As we got closer, we could see Huangshan in the distance. It looked like any other mountain. It was big, but not spectacular. Just another mountain. That was what people had thought for centuries. They had no idea what was on top. In fact, until the last century, Huangshan wasn’t known outside of the art schools centered there and a few rare travelers who hiked to the summit. But not long after the Nationalists established their capital in Nanking in 1927, they built a road halfway up the mountain, and word soon spread.

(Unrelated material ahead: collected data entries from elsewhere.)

/-- A build from `IBUF` frames its input, or refuses it and changes no byte (R133). -/
theorem builds_or_raises {i : Instr} {max : Nat} {m : Byte} (hmax : max ≤ 53)
    (h : ∀ c, cmdEffect i c = c.build max m) (s : State) :
    (s.cfe.len.toNat ≤ max → Builds i m ((List.range s.cfe.len.toNat).map s.cfe.ibuf) s) ∧
    (max < s.cfe.len.toNat → exec i s = .next { s with cfe := { s.cfe with
      pend := none, done := true, err := true, errcode := 1 } }) := by
  rcases build_cases max m s.cfe with ⟨hgt, hraise⟩ | ⟨hle, hemit⟩
  · refine ⟨fun hle => absurd hle (by omega), fun _ => ?_⟩
    rw [exec_eq, h, hraise]
    rfl
  · refine ⟨fun _ => ?_, fun hgt => absurd hgt (by omega)⟩
    rw [← input_eq_map]
    exact builds_of_emit (by rw [length_input]; omega) ((h s.cfe).trans hemit)

/-- The reference frame of R135. -/
theorem frame_upgrade : frame 0x2B [0x01, 0x00, 0x01] =
    [0xA5, 0x5A, 0xFC, 0x2E, 0x04, 0x2B, 0x01, 0x00, 0x01, 0xFC, 0x5A, 0xA5, 0x7C, 0x7B] ++
      List.replicate 50 0x00 := by
  decide +kernel

theorem byteAt_append_zeros (s : List Byte) (n j : Nat) :
    byteAt (s ++ List.replicate n 0x00) j = byteAt s j := by
  rw [byteAt_append, byteAt_replicate_zero]
  split
  · rfl
  · exact (List.getD_eq_default s 0 (by omega)).symm

/-- Settles O22: the frame of R135 by evaluation; its zeros are what the literal bytes read as past
their end. -/
theorem bldupgBuildsTheReferenceFrame : Obligations.BldupgBuildsTheReferenceFrame := by
  refine ⟨fun w => decodeWord_eq_command_iff w .bldupg, frame_upgrade, fun s => ?_⟩
  obtain ⟨mem, hexec, hread⟩ : Builds .bldupg 0x2B [0x01, 0x00, 0x01] s := builds_of_emit (by decide) rfl
  refine ⟨mem, hexec, fun a => ?_⟩
  rw [hread, frame_upgrade, byteAt_append_zeros]

/-- Settles O23: `BLDIAP` emits the configured frame in every state. -/
theorem bldiapBuildsTheConfiguredFrame : Obligations.BldiapBuildsTheConfiguredFrame :=
  ⟨fun w => decodeWord_eq_command_iff w .bldiap, length_iapPayload,
    fun _ => builds_of_emit length_iapPayload rfl⟩

/-- Settles O24: `BLDEND` emits the configured frame in every state. -/
theorem bldendBuildsTheConfiguredFrame : Obligations.BldendBuildsTheConfiguredFrame :=
  ⟨fun w => decodeWord_eq_command_iff w .bldend, length_endPayload,
    fun _ => builds_of_emit length_endPayload rfl⟩

/-- Settles O25: a build from `IBUF` with the limit of R138. -/
theorem bldfwFramesTheInput : Obligations.BldfwFramesTheInput :=
  ⟨fun w => decodeWord_eq_command_iff w .bldfw, builds_or_raises (by decide) fun _ => rfl⟩

/-- Settles O26: a build from `IBUF` with the limit of R139; the two frames by the layout. -/
theorem bldverFramesTheInput : Obligations.BldverFramesTheInput := by
  refine ⟨fun w => decodeWord_eq_command_iff w .bldver, fun p _ => ⟨?_, fun j => ?_⟩,
    builds_or_raises (by decide) fun _ => rfl⟩
  · rw [byteAt_frame_mode, byteAt_frame_mode]
    decide
  · exact byteAt_frame_eq_of_ne 0x80 0x82 p

/-- `le32` as the quotients of the value (R11). -/
theorem le32_eq_ofNat (v : Word) :
    le32 v = [BitVec.ofNat 8 v.toNat, BitVec.ofNat 8 (v.toNat / 2 ^ 8),
      BitVec.ofNat 8 (v.toNat / 2 ^ 16), BitVec.ofNat 8 (v.toNat / 2 ^ 24)] := by
  have hlanes : le32 v = [lane v 0, lane v 1, lane v 2, lane v 3] := rfl
  simp [hlanes, lane_eq_ofNat]

/-- Settles O27: `BLDBSZ` emits the four bytes of `BSIZE` in every state. -/
theorem bldbszFramesTheSize : Obligations.BldbszFramesTheSize := by
  refine ⟨fun w => decodeWord_eq_command_iff w .bldbsz, fun s => ?_⟩
  rw [← le32_eq_ofNat]
  exact builds_of_emit ((length_lanes 4 s.cfe.bsize).trans_le (by decide)) rfl

/-- Settles O28: a build from `IBUF` with the limit of R141. -/
theorem bldbdatFramesTheInput : Obligations.BldbdatFramesTheInput :=
  ⟨fun w => decodeWord_eq_command_iff w .bldbdat, builds_or_raises (by decide) fun _ => rfl⟩

end Sys2Proof.Machine
end

section
/-! The response parser (R170 to R174): what `PARSE` makes of the bytes of `IBUF`. -/

namespace Sys2Proof.Machine

/-! ## The fields of a response -/

theorem rspOffset_le_five (k : RspCmdOff) : rspOffset k ≤ 5 := by
  cases k <;> decide

/-- `rd_le32` as byte lanes, lane 0 first (R11, R62). -/
theorem rdLe32_eq_ofLanes (s : List Byte) (k : Nat) :
    rdLe32 s k = ofLanes [byteAt s k, byteAt s (k + 1), byteAt s (k + 2), byteAt s (k + 3)] := by
  simp [rdLe32, ofLanes, BitVec.shiftLeft_or_distrib, ← BitVec.shiftLeft_add, BitVec.or_assoc]

/-- `rd_le32` within the input is the little-endian number of four bytes of `IBUF` (R11). -/
theorem rdLe32_input {c : Cfe} {k : Nat} (h : k + 3 < c.len.toNat) :
    rdLe32 c.input k = BitVec.ofNat 32 ((c.ibuf k).toNat + 2 ^ 8 * (c.ibuf (k + 1)).toNat +
      2 ^ 16 * (c.ibuf (k + 2)).toNat + 2 ^ 24 * (c.ibuf (k + 3)).toNat) := by
  have hrun : rdLe32 c.input k = ofLanes (c.mem.readList (0x40 + k) 4) := by
    rw [rdLe32_eq_ofLanes, byteAt_input c k (by omega), byteAt_input c (k + 1) (by omega),
      byteAt_input c (k + 2) (by omega), byteAt_input c (k + 3) h]
    rfl
  have hsum := (toNat_ofLanes_readList c.mem (0x40 + k) (Nat.le_refl 4)).1
  rw [← hrun] at hsum
  rw [← BitVec.setWidth_eq (rdLe32 c.input k), ← BitVec.ofNat_toNat, hsum]
  simp [Finset.sum_range_succ, Cfe.ibuf, Nat.add_assoc]

/-- The tag comparison of R172, byte by byte. -/
theorem take_three_input_iff {c : Cfe} (h : 3 ≤ c.len.toNat) :
    c.input.take 3 = [0xA5, 0x5A, 0xFF] ↔ c.ibuf 0 = 0xA5 ∧ c.ibuf 1 = 0x5A ∧ c.ibuf 2 = 0xFF := by
  have htake : c.input.take 3 = [c.ibuf 0, c.ibuf 1, c.ibuf 2] := by
    rw [input_eq_map, ← List.map_take, List.take_range, Nat.min_eq_left h]
    rfl
  simp [htake]

/-- The response that an input of 10 to 64 bytes holds, by the bytes of `IBUF`, with the command echo
at `k` (R172). -/
def Cfe.responseAt (k : Nat) (c : Cfe) : Option Response :=
  if c.ibuf 0 = 0xA5 ∧ c.ibuf 1 = 0x5A ∧ c.ibuf 2 = 0xFF then
    some {
      command := c.ibuf k
      packetNumber := BitVec.ofNat 32 ((c.ibuf (k + 1)).toNat + 2 ^ 8 * (c.ibuf (k + 2)).toNat +
        2 ^ 16 * (c.ibuf (k + 3)).toNat + 2 ^ 24 * (c.ibuf (k + 4)).toNat) }
  else none

/-- What a response holds depends on bytes 0 to 2 and `k` to `k + 4` alone (R172). -/
theorem responseAt_congr {k : Nat} {c d : Cfe}
    (h : ∀ j, j < 3 ∨ (k ≤ j ∧ j ≤ k + 4) → d.ibuf j = c.ibuf j) : d.responseAt k = c.responseAt k := by
  simp [Cfe.responseAt, h]

/-! ## `PARSE` by the length of its input -/

section
variable {c : Cfe} (k : RspCmdOff)

theorem parse_of_gt (h : 64 < c.len.toNat) : c.parse k = (c.setResponse none).raise .lengthExceeded := by
  rcases parse_cases k c with ⟨-, hparse⟩ | ⟨hlt, -⟩ | ⟨-, hle, -⟩
  · exact hparse
  · omega
  · omega

theorem parse_of_lt (h : c.len.toNat < 10) : c.parse k = (c.setResponse none).raise .shortResponse := by
  rcases parse_cases k c with ⟨hgt, -⟩ | ⟨-, hparse⟩ | ⟨hge, -⟩
  · omega
  · exact hparse
  · omega

/-- An input of 10 to 64 bytes holds all the fields, at each of the three offsets (R171, R173). -/
theorem parse_of_le (hge : 10 ≤ c.len.toNat) (hle : c.len.toNat ≤ 64) :
    c.parse k = (c.setResponse (c.responseAt (rspOffset k))).succeed := by
  have hk := rspOffset_le_five k
  have htag := take_three_input_iff (c := c) (by omega)
  rcases parse_cases k c with ⟨hgt, -⟩ | ⟨hlt, -⟩ | ⟨-, -, ⟨h, hparse⟩ | ⟨h, hparse⟩⟩
  · omega
  · omega
  · rw [hparse, Cfe.responseAt, if_pos (htag.mp h), byteAt_input c _ (by omega),
      rdLe32_input (by omega)]
  · rw [hparse, Cfe.responseAt, if_neg (htag.not.mp h)]

end

/-! ## The statements -/

/-- Settles O29: the outcome by the length of the input, then by the tag. -/
theorem parseDecidesTheResponse : Obligations.ParseDecidesTheResponse := by
  refine ⟨fun w => decodeWord_eq_command_iff w .parse, ⟨rspOffset_k3, rspOffset_k4, rspOffset_k5⟩,
    fun s => ⟨fun hgt => ?long, fun hlt => ?short, fun hge hle htag => ?valid, fun hge hle htag => ?invalid⟩⟩
  case long =>
    rw [exec_eq, cmdEffect, parse_of_gt _ hgt]
    rfl
  case short =>
    rw [exec_eq, cmdEffect, parse_of_lt _ hlt]
    rfl
  case valid =>
    rw [exec_eq, cmdEffect, parse_of_le _ hge hle, Cfe.responseAt, if_pos htag]
    rfl
  case invalid =>
    rw [exec_eq, cmdEffect, parse_of_le _ hge hle, Cfe.responseAt, if_neg htag]
    rfl

/-- Settles O31: both inputs hold the same response, and what `PARSE` leaves is that response. -/
theorem parseReadsOnlyItsFields : Obligations.ParseReadsOnlyItsFields := by
  refine ⟨⟨rspOffset_k3, rspOffset_k4, rspOffset_k5⟩, fun s l m hge hle hge' hle' hfields => ?_⟩
  have hresp : Cfe.responseAt (rspOffset Config.rspCmdOff) { s.cfe with len := l, mem := m } =
      s.cfe.responseAt (rspOffset Config.rspCmdOff) := responseAt_congr hfields
  refine ⟨_, _, exec_eq .parse s, exec_eq .parse _, ?_⟩
  rw [cmdEffect, cmdEffect, parse_of_le _ hge hle, parse_of_le _ hge' hle', hresp]
  cases s.cfe.responseAt (rspOffset Config.rspCmdOff) <;> exact ⟨rfl, rfl, rfl, rfl⟩

end Sys2Proof.Machine
end

section
/-! The life cycle of a command: its issue, its completion, and `NOP` (R190 to R194). -/

namespace Sys2Proof.Machine

/-! ## Completion -/

/-- The completion of a word that decodes to a command is that command's effect (R191). -/
theorem wordEffect_of_decodeWord {w : Word} {i : Instr} (h : decodeWord w = .command i) (c : Cfe) :
    wordEffect w c = cmdEffect i c := by
  rw [wordEffect, h]

/-- Settles O7: the engine's step completes the word, and the word's effect is the command's. -/
theorem stepRunsTheDecodedCommand : Obligations.StepRunsTheDecodedCommand := by
  intro s w i hp hengine hd
  rw [step_of_engine hp hengine, wordEffect_of_decodeWord hd, exec_eq]

/-- Settles O12: `NOP` has no body, so its effect is the end of a successful completion alone. -/
theorem nopChangesOnlyStatus : Obligations.NopChangesOnlyStatus :=
  ⟨fun w => decodeWord_eq_command_iff w .nop, exec_eq .nop⟩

I should also note that it wasn’t always called Huangshan. It used to be called Yishan, yi being another word for “black.” I’m not sure why. It didn’t look black. Gray, yes, but not black. In any case, when Emperor Hsuan-tsung passed by the mountain in the eighth century, he decided to change the name to Huangshan, or Yellow Mountain,
in honor of Huang-ti, the Yellow Emperor, who reportedly completed his course of Taoist training there. Hsuan-tsung, too, had no idea what was on top. But we did. We had seen photos—and paintings.
Finally, ninety minutes after leaving Tunhsi, we arrived at the foot of the mountain at a place called Tangkou. After dropping our gear at a cheap hotel near the bus station, we took a shuttle bus halfway up the mountain to Yunku Temple. The temple was long gone but not the name. It sounded nice: Cloud Valley Temple. It was just past eight o’clock in the morning when we arrived, but there must have been close to five hundred people already in line. They were all waiting for the cable car.
People who visit Huangshan have their choice: the cable car or the trail, and both begin at the former site of Yunku Temple. The trail is 7.5 kilometers and takes three hours to walk. The cable car takes ten minutes. The wait, though, can last hours. In our case, it lasted two hours, which was still better—we thought—than hiking to the top. At least we wouldn’t be exhausted when we got there.
Huangshan peak in a sea of clouds
Finally, our turn came, and up we went. Even if the cable car was a bit crowded, it was a glorious ascent. Ten minutes later, we were standing just below the northeast corner of the summit. One of the first things we noticed when we got out of the cable car was a sign saying that smoking was only allowed in designated areas and discarding trash was prohibited. This was good news. When Steve and I first visited the mountain several years earlier, the place was littered with trash. This time, we had to look hard to find anything, even a cigarette butt. If any mountain deserved this sort of respect, it was Huangshan.
Everyone who has ever been there agrees: it’s the most spectacular mountain in China. But standing there awestruck was not the way to enjoy the mountain, a mountain that’s an infinitely long scroll with a thousand views. From the cable car terminal, we followed the main trail of stone steps for about ten minutes, then we turned onto a side trail that led to a place called Shihhsinfeng, or Finally Believing Peak. The view is one of the most photographed and painted scenes on Huangshan. Huangshan is famous for two things: its rock spires, barren of everything except a few gnarled pines, and its sea of clouds that often obscure the rock spires and gnarled pines, leaving only a single protruding pinnacle or branch. Shihhsinfeng is famous for both, and both were waiting for us.